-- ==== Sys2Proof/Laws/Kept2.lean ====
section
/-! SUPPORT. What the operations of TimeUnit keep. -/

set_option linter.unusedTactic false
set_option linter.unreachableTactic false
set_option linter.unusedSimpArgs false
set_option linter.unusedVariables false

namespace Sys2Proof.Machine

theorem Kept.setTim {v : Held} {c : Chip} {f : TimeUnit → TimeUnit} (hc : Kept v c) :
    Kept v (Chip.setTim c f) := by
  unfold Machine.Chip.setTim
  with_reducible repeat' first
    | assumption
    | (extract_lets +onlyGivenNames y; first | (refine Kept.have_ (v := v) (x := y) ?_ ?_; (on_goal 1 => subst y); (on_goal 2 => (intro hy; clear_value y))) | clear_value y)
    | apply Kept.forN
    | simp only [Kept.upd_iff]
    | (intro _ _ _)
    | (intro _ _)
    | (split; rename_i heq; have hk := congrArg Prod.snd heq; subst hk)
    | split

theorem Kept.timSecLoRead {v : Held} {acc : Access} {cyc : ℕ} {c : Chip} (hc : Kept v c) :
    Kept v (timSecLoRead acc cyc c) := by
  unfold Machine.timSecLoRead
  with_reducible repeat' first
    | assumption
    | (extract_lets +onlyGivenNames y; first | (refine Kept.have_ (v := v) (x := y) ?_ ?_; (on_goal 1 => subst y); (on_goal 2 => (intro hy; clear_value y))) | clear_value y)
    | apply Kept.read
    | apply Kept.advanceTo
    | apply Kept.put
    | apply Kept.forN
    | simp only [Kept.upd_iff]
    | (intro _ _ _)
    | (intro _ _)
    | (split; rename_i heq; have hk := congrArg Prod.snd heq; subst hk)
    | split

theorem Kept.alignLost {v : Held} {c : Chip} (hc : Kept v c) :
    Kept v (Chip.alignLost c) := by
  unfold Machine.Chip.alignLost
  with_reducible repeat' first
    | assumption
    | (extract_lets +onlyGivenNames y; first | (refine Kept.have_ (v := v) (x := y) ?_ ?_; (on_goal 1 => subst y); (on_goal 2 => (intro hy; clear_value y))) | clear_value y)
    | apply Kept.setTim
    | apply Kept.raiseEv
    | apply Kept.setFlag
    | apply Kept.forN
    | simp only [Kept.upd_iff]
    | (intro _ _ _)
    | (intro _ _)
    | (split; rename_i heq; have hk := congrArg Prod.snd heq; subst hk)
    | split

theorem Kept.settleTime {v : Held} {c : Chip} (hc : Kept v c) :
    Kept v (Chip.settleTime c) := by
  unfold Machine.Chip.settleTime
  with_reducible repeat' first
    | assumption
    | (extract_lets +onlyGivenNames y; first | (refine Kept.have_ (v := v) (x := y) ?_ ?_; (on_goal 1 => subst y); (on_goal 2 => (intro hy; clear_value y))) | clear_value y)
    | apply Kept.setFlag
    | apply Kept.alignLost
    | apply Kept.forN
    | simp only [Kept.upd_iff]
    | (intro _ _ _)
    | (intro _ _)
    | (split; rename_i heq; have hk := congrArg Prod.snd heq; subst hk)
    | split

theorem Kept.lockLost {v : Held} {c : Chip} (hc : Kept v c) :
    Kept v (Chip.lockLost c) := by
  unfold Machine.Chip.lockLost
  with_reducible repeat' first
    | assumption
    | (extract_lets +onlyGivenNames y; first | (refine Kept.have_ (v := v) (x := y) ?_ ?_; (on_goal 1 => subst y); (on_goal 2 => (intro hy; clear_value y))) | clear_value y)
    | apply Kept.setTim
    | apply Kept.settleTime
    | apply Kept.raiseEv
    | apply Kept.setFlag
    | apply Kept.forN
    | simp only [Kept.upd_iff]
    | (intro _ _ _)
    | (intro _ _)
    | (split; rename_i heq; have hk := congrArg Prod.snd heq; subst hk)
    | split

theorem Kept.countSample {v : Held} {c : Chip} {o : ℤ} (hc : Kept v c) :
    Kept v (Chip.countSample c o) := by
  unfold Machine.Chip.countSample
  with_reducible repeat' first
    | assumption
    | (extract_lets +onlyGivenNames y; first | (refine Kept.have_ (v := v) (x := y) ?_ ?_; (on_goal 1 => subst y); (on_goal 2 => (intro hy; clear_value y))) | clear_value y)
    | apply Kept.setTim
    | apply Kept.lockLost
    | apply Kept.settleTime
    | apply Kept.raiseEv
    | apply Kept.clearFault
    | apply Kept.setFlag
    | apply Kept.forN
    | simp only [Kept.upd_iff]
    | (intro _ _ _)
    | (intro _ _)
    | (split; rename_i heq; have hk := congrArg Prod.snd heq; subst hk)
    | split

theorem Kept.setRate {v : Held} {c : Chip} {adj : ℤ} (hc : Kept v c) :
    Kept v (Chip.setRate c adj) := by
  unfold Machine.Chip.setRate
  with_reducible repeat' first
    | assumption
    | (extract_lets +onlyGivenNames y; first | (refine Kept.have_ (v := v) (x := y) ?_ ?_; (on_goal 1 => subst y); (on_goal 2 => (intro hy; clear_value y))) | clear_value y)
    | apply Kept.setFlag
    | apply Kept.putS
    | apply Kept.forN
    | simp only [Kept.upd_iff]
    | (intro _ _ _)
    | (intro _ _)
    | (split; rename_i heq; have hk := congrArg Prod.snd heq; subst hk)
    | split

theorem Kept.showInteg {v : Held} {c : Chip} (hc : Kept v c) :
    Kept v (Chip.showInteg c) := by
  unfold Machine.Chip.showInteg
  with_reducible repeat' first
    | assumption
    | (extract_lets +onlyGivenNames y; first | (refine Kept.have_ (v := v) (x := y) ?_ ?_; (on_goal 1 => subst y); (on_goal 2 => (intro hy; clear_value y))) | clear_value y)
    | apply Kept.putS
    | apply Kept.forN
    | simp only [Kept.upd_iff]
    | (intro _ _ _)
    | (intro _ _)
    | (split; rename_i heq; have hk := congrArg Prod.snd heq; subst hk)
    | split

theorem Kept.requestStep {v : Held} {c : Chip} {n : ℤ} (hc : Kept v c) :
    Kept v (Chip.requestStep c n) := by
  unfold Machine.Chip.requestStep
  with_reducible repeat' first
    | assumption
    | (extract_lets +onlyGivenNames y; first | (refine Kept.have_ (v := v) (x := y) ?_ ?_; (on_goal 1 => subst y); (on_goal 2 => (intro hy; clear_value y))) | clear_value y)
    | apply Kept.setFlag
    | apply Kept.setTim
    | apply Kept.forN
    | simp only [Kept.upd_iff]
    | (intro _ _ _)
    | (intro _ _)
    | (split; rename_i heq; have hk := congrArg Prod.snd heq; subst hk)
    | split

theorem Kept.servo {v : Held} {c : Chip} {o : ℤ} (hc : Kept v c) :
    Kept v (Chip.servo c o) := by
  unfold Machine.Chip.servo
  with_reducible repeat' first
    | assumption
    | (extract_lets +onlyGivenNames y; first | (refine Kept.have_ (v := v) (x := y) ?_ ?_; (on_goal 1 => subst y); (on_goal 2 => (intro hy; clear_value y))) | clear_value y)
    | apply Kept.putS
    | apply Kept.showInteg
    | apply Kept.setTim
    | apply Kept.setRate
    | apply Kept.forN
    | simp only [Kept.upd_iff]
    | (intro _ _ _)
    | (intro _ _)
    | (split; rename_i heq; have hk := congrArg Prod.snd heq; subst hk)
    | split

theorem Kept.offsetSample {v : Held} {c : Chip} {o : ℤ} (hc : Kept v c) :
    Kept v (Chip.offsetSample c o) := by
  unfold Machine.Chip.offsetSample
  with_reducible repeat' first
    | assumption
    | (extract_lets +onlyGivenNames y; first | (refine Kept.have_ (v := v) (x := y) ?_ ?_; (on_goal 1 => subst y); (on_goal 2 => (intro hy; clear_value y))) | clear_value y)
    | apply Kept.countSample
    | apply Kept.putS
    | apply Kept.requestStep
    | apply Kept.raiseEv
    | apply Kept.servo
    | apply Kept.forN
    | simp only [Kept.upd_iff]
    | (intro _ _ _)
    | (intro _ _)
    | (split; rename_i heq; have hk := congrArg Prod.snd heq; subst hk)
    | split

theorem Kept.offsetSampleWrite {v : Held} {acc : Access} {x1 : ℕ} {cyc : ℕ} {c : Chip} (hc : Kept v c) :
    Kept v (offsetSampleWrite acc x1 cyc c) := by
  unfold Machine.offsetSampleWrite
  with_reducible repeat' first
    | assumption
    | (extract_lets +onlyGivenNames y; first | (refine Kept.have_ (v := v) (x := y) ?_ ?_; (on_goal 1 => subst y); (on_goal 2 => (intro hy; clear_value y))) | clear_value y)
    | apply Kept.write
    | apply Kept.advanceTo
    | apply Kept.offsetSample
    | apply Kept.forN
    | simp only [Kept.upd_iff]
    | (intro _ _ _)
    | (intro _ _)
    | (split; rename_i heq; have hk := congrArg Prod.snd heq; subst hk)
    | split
###
Look for the string "TimeUnit" in the data above and return every line that has it.

/-! SUPPORT. What the operations of TimeUnit keep. -/
theorem Kept.setTim {v : Held} {c : Chip} {f : TimeUnit → TimeUnit} (hc : Kept v c) :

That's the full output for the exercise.